- PROMPT
Reproduce the complete listing without any deviation.

- DATA SHOWN
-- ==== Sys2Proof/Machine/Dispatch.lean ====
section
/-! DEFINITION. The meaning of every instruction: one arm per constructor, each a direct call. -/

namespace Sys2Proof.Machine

- ANSWER FOR THE TASK
-- ==== Sys2Proof/Machine/Dispatch.lean ====
section
/-! DEFINITION. The meaning of every instruction: one arm per constructor, each a direct call. -/

namespace Sys2Proof.Machine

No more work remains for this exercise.